Given records Block Start
-- ==== Sys2Proof/Laws/State.lean ====
section
/-! SUPPORT. Laws/State.lean: what the basic updates of a state leave and change: one law per field per update, and the laws of
registers and their fields. -/

namespace Sys2Proof.Machine

/-! ### Registers -/

@[simp] theorem State.reg_setReg_self (s : State) (a : Nat) (v : Word) : (s.setReg a v).reg a = v := by
  simp [State.reg, State.setReg]

theorem State.reg_setReg_ne (s : State) {a b : Nat} (v : Word) (h : b ≠ a) : (s.setReg a v).reg b = s.reg b := by
  simp only [State.reg, State.setReg]
  exact kvGetD_kvSetD_ne _ _ _ _ _ _ h

theorem State.reg_put_ne (s : State) {f : Fld} {b : Nat} (x : Nat) (h : b ≠ f.addr) : (s.put f x).reg b = s.reg b :=
  s.reg_setReg_ne _ h

theorem State.val_lt (s : State) (a : Nat) : s.val a < 2 ^ 32 := (s.reg a).isLt

@[simp] theorem State.val_setVal_self (s : State) (a x : Nat) : (s.setVal a x).val a = x % 2 ^ 32 := by
  simp [State.val, State.setVal]

theorem State.val_setVal_ne (s : State) {a b : Nat} (x : Nat) (h : b ≠ a) : (s.setVal a x).val b = s.val b := by
  simp only [State.val, State.setVal, s.reg_setReg_ne _ h]

/-! ### Fields -/

theorem bits_lt (v hi lo : Nat) : bits v hi lo < 2 ^ (hi + 1 - lo) := Nat.mod_lt _ (Nat.two_pow_pos _)

theorem bits_mul_le (v hi lo : Nat) : bits v hi lo <<< lo ≤ v := by
  rw [bits, Nat.shiftLeft_eq, Nat.shiftRight_eq_div_pow]
  exact Nat.le_trans (Nat.mul_le_mul_right _ (Nat.mod_le _ _)) (Nat.div_mul_le_self _ _)

theorem testBit_bits (v hi lo i : Nat) : (bits v hi lo).testBit i = (decide (i < hi + 1 - lo) && v.testBit (i + lo)) := by
  rw [bits, Nat.testBit_mod_two_pow, Nat.testBit_shiftRight, Nat.add_comm lo i]

/-- Bit i of a number whose bits hi:lo were replaced. -/
theorem testBit_setBits (v hi lo x i : Nat) (h : lo ≤ hi) :
    (setBits v hi lo x).testBit i = if lo ≤ i ∧ i ≤ hi then x.testBit (i - lo) else v.testBit i := by
  have h2 : setBits v hi lo x
      = 2 ^ (hi + 1) * (v >>> (hi + 1)) + (2 ^ lo * (x % 2 ^ (hi + 1 - lo)) + v % 2 ^ lo) := by
    have e1 : v = 2 ^ (hi + 1) * (v >>> (hi + 1)) + (2 ^ lo * bits v hi lo + v % 2 ^ lo) := by
      have a : v = 2 ^ lo * (v / 2 ^ lo) + v % 2 ^ lo := (Nat.div_add_mod _ _).symm
      have b : v / 2 ^ lo = 2 ^ (hi + 1 - lo) * (v / 2 ^ lo / 2 ^ (hi + 1 - lo)) + v / 2 ^ lo % 2 ^ (hi + 1 - lo) :=
        (Nat.div_add_mod _ _).symm
      have c : v / 2 ^ lo / 2 ^ (hi + 1 - lo) = v >>> (hi + 1) := by
        rw [Nat.div_div_eq_div_mul, ← Nat.pow_add, Nat.shiftRight_eq_div_pow]
        congr 2
        omega
      have d : v / 2 ^ lo % 2 ^ (hi + 1 - lo) = bits v hi lo := by rw [bits, Nat.shiftRight_eq_div_pow]
      rw [c, d] at b
      have e : lo + (hi + 1 - lo) = hi + 1 := by omega
      have ab : 2 ^ lo * (v / 2 ^ lo) = 2 ^ (hi + 1) * (v >>> (hi + 1)) + 2 ^ lo * bits v hi lo := by
        rw [b, Nat.mul_add, ← Nat.mul_assoc, ← Nat.pow_add, e]
      omega
    unfold setBits
    rw [Nat.shiftLeft_eq, Nat.shiftLeft_eq, Nat.mul_comm (bits v hi lo), Nat.mul_comm (x % _)]
    omega
  have hb : 2 ^ lo * (x % 2 ^ (hi + 1 - lo)) + v % 2 ^ lo < 2 ^ (hi + 1) := by
    have a : x % 2 ^ (hi + 1 - lo) < 2 ^ (hi + 1 - lo) := Nat.mod_lt _ (Nat.two_pow_pos _)
    have b : v % 2 ^ lo < 2 ^ lo := Nat.mod_lt _ (Nat.two_pow_pos _)
    calc 2 ^ lo * (x % 2 ^ (hi + 1 - lo)) + v % 2 ^ lo
        < 2 ^ lo * (x % 2 ^ (hi + 1 - lo)) + 2 ^ lo := by omega
      _ = 2 ^ lo * (x % 2 ^ (hi + 1 - lo) + 1) := by rw [Nat.mul_add, Nat.mul_one]
      _ ≤ 2 ^ lo * 2 ^ (hi + 1 - lo) := Nat.mul_le_mul_left _ a
      _ = 2 ^ (hi + 1) := by rw [← Nat.pow_add]; congr 1; omega
  have hv : v % 2 ^ lo < 2 ^ lo := Nat.mod_lt _ (Nat.two_pow_pos _)
  rw [h2, Nat.testBit_two_pow_mul_add _ hb]
  by_cases hi1 : i < hi + 1
  · rw [if_pos hi1, Nat.testBit_two_pow_mul_add _ hv]
    by_cases hl : i < lo
    · rw [if_pos hl, if_neg (by omega), Nat.testBit_mod_two_pow]
      simp [hl]
    · rw [if_neg hl, if_pos (by omega), Nat.testBit_mod_two_pow]
      have : i - lo < hi + 1 - lo := by omega
      simp [this]
  · rw [if_neg hi1, if_neg (by omega), Nat.testBit_shiftRight]
    congr 1
    omega

theorem bits_setBits_self (v hi lo x : Nat) (h : lo ≤ hi) : bits (setBits v hi lo x) hi lo = x % 2 ^ (hi + 1 - lo) := by
  apply Nat.eq_of_testBit_eq
  intro i
  rw [testBit_bits, Nat.testBit_mod_two_pow, testBit_setBits _ _ _ _ _ h]
  by_cases hi1 : i < hi + 1 - lo
  · rw [if_pos (by omega)]
    congr 2
    omega
  · simp [hi1]

theorem bits_setBits_off (v hi lo x hi' lo' : Nat) (h : lo ≤ hi) (hd : hi' < lo ∨ hi < lo') :
    bits (setBits v hi lo x) hi' lo' = bits v hi' lo' := by
  apply Nat.eq_of_testBit_eq
  intro i
  rw [testBit_bits, testBit_bits, testBit_setBits _ _ _ _ _ h]
  by_cases hi1 : i < hi' + 1 - lo'
  · rw [if_neg (by omega)]
  · simp [hi1]

theorem setBits_lt (v hi lo x : Nat) (h : lo ≤ hi) (hh : hi < 32) (hv : v < 2 ^ 32) : setBits v hi lo x < 2 ^ 32 := by
  apply Nat.lt_pow_two_of_testBit
  intro i hi2
  rw [testBit_setBits _ _ _ _ _ h, if_neg (by omega)]
  exact Nat.testBit_lt_two_pow (Nat.lt_of_lt_of_le hv (Nat.pow_le_pow_right (by omega) hi2))

/-- A field after it was written. -/
theorem State.get_put_self (s : State) (f : Fld) (x : Nat) (h : f.lo ≤ f.hi) (hh : f.hi < 32) :
    (s.put f x).get f = x % 2 ^ (f.hi + 1 - f.lo) := by
  simp only [State.get, State.put, State.reg_setReg_self, BitVec.toNat_ofNat]
  rw [Nat.mod_eq_of_lt (setBits_lt _ _ _ _ h hh (s.reg f.addr).isLt), bits_setBits_self _ _ _ _ h]

/-- A field of another register. -/
theorem State.get_put_ne (s : State) {f g : Fld} (x : Nat) (h : g.addr ≠ f.addr) : (s.put f x).get g = s.get g := by
  simp only [State.get, s.reg_put_ne x h]

/-- Another field of the same register. -/
theorem State.get_put_off (s : State) {f g : Fld} (x : Nat) (ha : g.addr = f.addr) (h : f.lo ≤ f.hi) (hh : f.hi < 32)
    (hd : g.hi < f.lo ∨ f.hi < g.lo) : (s.put f x).get g = s.get g := by
  simp only [State.get, State.put, ha, State.reg_setReg_self, BitVec.toNat_ofNat]
  rw [Nat.mod_eq_of_lt (setBits_lt _ _ _ _ h hh (s.reg f.addr).isLt), bits_setBits_off _ _ _ _ _ _ h hd]

theorem State.get_setReg_ne (s : State) {f : Fld} {a : Nat} (v : Word) (h : f.addr ≠ a) : (s.setReg a v).get f = s.get f := by
  simp only [State.get, s.reg_setReg_ne v h]

theorem State.get_setVal_ne (s : State) {f : Fld} {a : Nat} (x : Nat) (h : f.addr ≠ a) : (s.setVal a x).get f = s.get f :=
  s.get_setReg_ne _ h

/-- An update of another part leaves every register. -/
theorem State.reg_congr {s t : State} (hv : t.variant = s.variant) (hr : t.regs = s.regs) (a : Nat) : t.reg a = s.reg a := by
  simp only [State.reg, hv, hr]

theorem State.get_congr {s t : State} (hv : t.variant = s.variant) (hr : t.regs = s.regs) (f : Fld) : t.get f = s.get f := by
  simp only [State.get, State.reg_congr hv hr]

/-! ### Management accesses (R9, R529, R534) -/

/-- A write on a path that may make it is the register's own effect; a refusal is recorded. -/
theorem State.gatedWrite_of_mayWrite {s : State} {p a : Nat} (h : State → State × Nat) (hw : s.mayWrite p a = true) :
    s.gatedWrite p a h = if (h s).2 = 0 then (h s).1 else (h s).1.recordRefusal p a true (h s).2 := by
  simp only [State.mayWrite, Bool.and_eq_true, decide_eq_true_eq, Bool.not_eq_true'] at hw
  obtain ⟨⟨⟨h1, h2⟩, h3⟩, h4⟩ := hw
  simp [State.gatedWrite, h1, h2, h3, h4]

/-- A read on a path that may make it. -/
theorem State.gatedRead_of_mayRead {s : State} {p a : Nat} (h : State → State × Word) (hr : s.mayRead p a = true) :
    s.gatedRead p a h = h s := by
  simp only [State.mayRead, Bool.and_eq_true, decide_eq_true_eq, Bool.not_eq_true'] at hr
  obtain ⟨⟨⟨⟨⟨h1, h2⟩, h3⟩, h4⟩, h5⟩, h6⟩ := hr
  unfold State.gatedRead
  rw [if_neg (by simp [h1, h2, h3])]
  simp only [h4, h5, h6, Bool.false_eq_true, if_false, bne_self_eq_false]

/-- The value goes back on the path. -/
theorem State.readOut_of_mayRead {s : State} {p a : Nat} (h : State → State × Word) (hr : s.mayRead p a = true) :
    s.readOut p a h = (h s).1.emit (.answer p a (h s).2 0) := by
  have hg := s.gatedRead_of_mayRead h hr
  simp only [State.mayRead, Bool.and_eq_true, decide_eq_true_eq, Bool.not_eq_true'] at hr
  obtain ⟨⟨⟨⟨⟨h1, _⟩, _⟩, h4⟩, _⟩, _⟩ := hr
  simp [State.readOut, h1, h4, hg]

/-! ### One law per field per update -/

@[simp] theorem State.setReg_variant (s : State) (a : Nat) (v : Word) : (s.setReg a v).variant = s.variant := rfl
@[simp] theorem State.setReg_power (s : State) (a : Nat) (v : Word) : (s.setReg a v).power = s.power := rfl
@[simp] theorem State.setReg_flow (s : State) (a : Nat) (v : Word) : (s.setReg a v).flow = s.flow := rfl
@[simp] theorem State.setReg_time (s : State) (a : Nat) (v : Word) : (s.setReg a v).time = s.time := rfl
@[simp] theorem State.setReg_prot (s : State) (a : Nat) (v : Word) : (s.setReg a v).prot = s.prot := rfl
@[simp] theorem State.setReg_alarm (s : State) (a : Nat) (v : Word) : (s.setReg a v).alarm = s.alarm := rfl
@[simp] theorem State.setReg_slots (s : State) (a : Nat) (v : Word) : (s.setReg a v).slots = s.slots := rfl
@[simp] theorem State.setReg_msix (s : State) (a : Nat) (v : Word) : (s.setReg a v).msix = s.msix := rfl
@[simp] theorem State.setReg_ft (s : State) (a : Nat) (v : Word) : (s.setReg a v).ft = s.ft := rfl
@[simp] theorem State.setReg_cmem (s : State) (a : Nat) (v : Word) : (s.setReg a v).cmem = s.cmem := rfl
@[simp] theorem State.setReg_cm (s : State) (a : Nat) (v : Word) : (s.setReg a v).cm = s.cm := rfl
@[simp] theorem State.setReg_af (s : State) (a : Nat) (v : Word) : (s.setReg a v).af = s.af := rfl
@[simp] theorem State.setReg_ca (s : State) (a : Nat) (v : Word) : (s.setReg a v).ca = s.ca := rfl
@[simp] theorem State.setReg_qu (s : State) (a : Nat) (v : Word) : (s.setReg a v).qu = s.qu := rfl
@[simp] theorem State.setReg_zp (s : State) (a : Nat) (v : Word) : (s.setReg a v).zp = s.zp := rfl
@[simp] theorem State.setReg_ztu (s : State) (a : Nat) (v : Word) : (s.setReg a v).ztu = s.ztu := rfl
@[simp] theorem State.setReg_bt (s : State) (a : Nat) (v : Word) : (s.setReg a v).bt = s.bt := rfl
@[simp] theorem State.setReg_dc (s : State) (a : Nat) (v : Word) : (s.setReg a v).dc = s.dc := rfl
@[simp] theorem State.setReg_tg (s : State) (a : Nat) (v : Word) : (s.setReg a v).tg = s.tg := rfl
@[simp] theorem State.setReg_et (s : State) (a : Nat) (v : Word) : (s.setReg a v).et = s.et := rfl
@[simp] theorem State.setReg_im (s : State) (a : Nat) (v : Word) : (s.setReg a v).im = s.im := rfl
@[simp] theorem State.setReg_ce (s : State) (a : Nat) (v : Word) : (s.setReg a v).ce = s.ce := rfl
@[simp] theorem State.setReg_kl (s : State) (a : Nat) (v : Word) : (s.setReg a v).kl = s.kl := rfl
@[simp] theorem State.setReg_kh (s : State) (a : Nat) (v : Word) : (s.setReg a v).kh = s.kh := rfl
@[simp] theorem State.setReg_bd (s : State) (a : Nat) (v : Word) : (s.setReg a v).bd = s.bd := rfl
@[simp] theorem State.setReg_hs (s : State) (a : Nat) (v : Word) : (s.setReg a v).hs = s.hs := rfl
@[simp] theorem State.setReg_mport (s : State) (a : Nat) (v : Word) : (s.setReg a v).mport = s.mport := rfl
@[simp] theorem State.setReg_ds (s : State) (a : Nat) (v : Word) : (s.setReg a v).ds = s.ds := rfl
@[simp] theorem State.setReg_out (s : State) (a : Nat) (v : Word) : (s.setReg a v).out = s.out := rfl
@[simp] theorem State.setReg_freshCount (s : State) (a : Nat) (v : Word) : (s.setReg a v).freshCount = s.freshCount := rfl
@[simp] theorem State.setReg_pending (s : State) (a : Nat) (v : Word) : (s.setReg a v).pending = s.pending := rfl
Given records Block End
What the task asks>
Could you restate, word for word, the lines above from the one with "have c : v /" to the one with "rw [h2, Nat.testBit_two_pow_mul_add _ hb]", both included?

Exercise output>
      have c : v / 2 ^ lo / 2 ^ (hi + 1 - lo) = v >>> (hi + 1) := by
        rw [Nat.div_div_eq_div_mul, ← Nat.pow_add, Nat.shiftRight_eq_div_pow]
        congr 2
        omega
      have d : v / 2 ^ lo % 2 ^ (hi + 1 - lo) = bits v hi lo := by rw [bits, Nat.shiftRight_eq_div_pow]
      rw [c, d] at b
      have e : lo + (hi + 1 - lo) = hi + 1 := by omega
      have ab : 2 ^ lo * (v / 2 ^ lo) = 2 ^ (hi + 1) * (v >>> (hi + 1)) + 2 ^ lo * bits v hi lo := by
        rw [b, Nat.mul_add, ← Nat.mul_assoc, ← Nat.pow_add, e]
      omega
    unfold setBits
    rw [Nat.shiftLeft_eq, Nat.shiftLeft_eq, Nat.mul_comm (bits v hi lo), Nat.mul_comm (x % _)]
    omega
  have hb : 2 ^ lo * (x % 2 ^ (hi + 1 - lo)) + v % 2 ^ lo < 2 ^ (hi + 1) := by
    have a : x % 2 ^ (hi + 1 - lo) < 2 ^ (hi + 1 - lo) := Nat.mod_lt _ (Nat.two_pow_pos _)
    have b : v % 2 ^ lo < 2 ^ lo := Nat.mod_lt _ (Nat.two_pow_pos _)
    calc 2 ^ lo * (x % 2 ^ (hi + 1 - lo)) + v % 2 ^ lo
        < 2 ^ lo * (x % 2 ^ (hi + 1 - lo)) + 2 ^ lo := by omega
      _ = 2 ^ lo * (x % 2 ^ (hi + 1 - lo) + 1) := by rw [Nat.mul_add, Nat.mul_one]
      _ ≤ 2 ^ lo * 2 ^ (hi + 1 - lo) := Nat.mul_le_mul_left _ a
      _ = 2 ^ (hi + 1) := by rw [← Nat.pow_add]; congr 1; omega
  have hv : v % 2 ^ lo < 2 ^ lo := Nat.mod_lt _ (Nat.two_pow_pos _)
  rw [h2, Nat.testBit_two_pow_mul_add _ hb]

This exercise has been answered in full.